Почему вдруг туда? В городе на каждом шагу кафе, куда можно зайти. Нет, нас потянуло в музей. Зашли, оглянулись. Навстречу выбежала… монахиня. И что-то залепетала нежным голосом. Мы, не сговариваясь, переглянулись – не спим ли? А монашенка смотрит и улыбается.
Такое же ощущение нелепости бытия под чужими взглядами я однажды испытала в чешской бане. Пришла в комплекс к самому открытию, завернулась в простыню, устроилась на верхней полке и стала наслаждаться. Через двадцать минут в предбаннике раздались мужские голоса, и вошли трое немцев. Все… голые. Как ни в чем не бывало, они уселись на полки и стали громко беседовать. При этом, не стесняясь, разглядывали меня. Я оторопела. Гид предупреждала, что сауны у чехов общие, но я даже не придала этому значения. У нас они тоже общие, однако, если собираются незнакомые люди, то ходят либо в простынях, либо в купальниках. Я мучительно пыталась решить что делать: высказать мужчинам претензию или снять свою простыню? Ничего не придумав, покинула сауну. С гордо поднятой головой, как мне тогда показалось…

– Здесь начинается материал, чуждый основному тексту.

-- ==== Sys2Proof/Laws/KeepsReset.lean ====
section
/-!
SUPPORT. The operations of Machine/Reset.lean keep the relation of Laws/Keeps.lean.
-/
namespace Sys2Proof.Machine

theorem State.noteRunning_keeps {s0 : State} {M : Nat} (hM : 70368744177664 ||| M = M) {s : State} (hk : s0.Keeps M s) (p : Nat) :
    s0.Keeps M (State.noteRunning s p) := by
  unfold State.noteRunning
  repeat' first
    | with_reducible assumption | exact mask_sub hM (by decide) | with_reducible exact Rg.SEC_PART_CTRL_RUNNING_in _
    | with_reducible apply State.setF_keeps

theorem State.startRuntime_keeps {s0 : State} {M : Nat} (hM : 576531122121342976 ||| M = M) {s : State} (hk : s0.Keeps M s) (p :
    Nat) :
    s0.Keeps M (State.startRuntime s p) := by
  unfold State.startRuntime
  repeat' first
    | with_reducible assumption | exact mask_sub hM (by decide) | with_reducible exact Rg.FLT_PART_STATE_in _
    | with_reducible apply State.noteRunning_keeps | with_reducible apply State.modCtl_keeps
    | with_reducible apply State.setF_keeps | split | dsimp only

theorem State.stopCores_keeps {s0 : State} {M : Nat} (hM : 70369817919488 ||| M = M) {s : State} (hk : s0.Keeps M s) (p : Nat) :
    s0.Keeps M (State.stopCores s p) := by
  unfold State.stopCores
  repeat' first
    | with_reducible assumption | exact mask_sub hM (by decide) | with_reducible apply State.noteRunning_keeps
    | with_reducible apply State.modCtl_keeps | with_reducible refine keeps_foldl _ ?_ (fun u x hu => ?_)

theorem State.clearPartRegs_keeps {s0 : State} {M : Nat} (hM : 355784370562269184 ||| M = M) {s : State} (hk : s0.Keeps M s) (p :
    Nat) :
    s0.Keeps M (State.clearPartRegs s p) := by
  unfold State.clearPartRegs
  refine keeps_mapRegs (L := 355784370562269184) hk (mask_sub hM (by decide)) _ fun a v ha => ?_
  refine if_neg fun h => ?_
  simp only [State.partReg, Bool.or_eq_true, Bool.and_eq_true, decide_eq_true_eq, List.any_eq_true] at h
  simp only [Rg.DSP_CTRL, Rg.CCI_PEND] at h
  rcases h with h | ⟨n, _, h⟩
  · have h1 := ha .dsp (by decide)
    have h2 := ha .ldg (by decide)
    have h3 := ha .chn (by decide)
    have h4 := ha .adp (by decide)
    simp only [RegBlock.has] at h1 h2 h3 h4; omega
  · exact ha .cci (by decide) (by simp only [RegBlock.has]; omega)

theorem State.dropTasks_keeps {s0 : State} {M : Nat} (hM : 218565388724002816 ||| M = M) {s : State} (hk : s0.Keeps M s) (p : Nat) :
    s0.Keeps M (State.dropTasks s p) := by
  unfold State.dropTasks
  repeat' first
    | with_reducible assumption | exact mask_sub hM (by decide) | with_reducible apply State.stopTask_keeps
    | with_reducible refine keeps_foldl _ ?_ (fun u x hu => ?_)
    | simp only [keeps_walks_tasks_mcasts_coach (mask_sub hM (by decide))]

theorem State.dropChannels_keeps {s0 : State} {M : Nat} (hM : 469762048 ||| M = M) {s : State} (hk : s0.Keeps M s) (p : Nat) :
    s0.Keeps M (State.dropChannels s p) := by
  unfold State.dropChannels
  repeat' first
    | with_reducible assumption | exact mask_sub hM (by decide)
    | simp only [keeps_endpoints_landings_churns (mask_sub hM (by decide))]

theorem State.freePages_keeps {s0 : State} {M : Nat} (hM : 144115188075986944 ||| M = M) {s : State} (hk : s0.Keeps M s) (p : Nat) :
    s0.Keeps M (State.freePages s p) := by
  unfold State.freePages
  repeat' first
    | with_reducible assumption | exact mask_sub hM (by decide) | with_reducible exact Rg.CLU_OST_FREE_FREED_in _
    | with_reducible apply State.bump_keeps | with_reducible refine keeps_foldl _ ?_ (fun u x hu => ?_)
    | simp only [keeps_pages (mask_sub hM (by decide))]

Музей в Таормине, куда нас занесла нелегкая, оказался посвящен какому-то Padre. Мы не успели спросить про дамскую комнату, как началась экскурсия. На стенах висели фотографии Padre.
Родителей, родственников, его самого с младенческого возраста, отрочества и других периодов жизни до глубокой старости. Наш нежный гид подробно рассказывала, кто есть кто.
– Вот попали! – произнесла тихо Елена, когда мы двинулись вслед за ней.
Я еле удержалась, чтобы не рассмеяться. Лена, как и я, не знала итальянского языка, но внимательно слушала и кивала, якобы все понимая. От этой картины смех стал разбирать меня еще сильнее.
Когда мы завернули на второй этаж, приятельница как бы невзначай промолвила:
– Интересно, сколько же здесь этажей…
Все! Я не выдержала! Хрюкнула и стала тихо повизгивать. Разум яростно протестовал: святое место – как можно? К тому же физическое состояние было на грани. Но ситуация казалась настолько комичной, что сдержаться не удалось. Я сделала вид, что поперхнулась и прикрыла лицо фотоаппаратом.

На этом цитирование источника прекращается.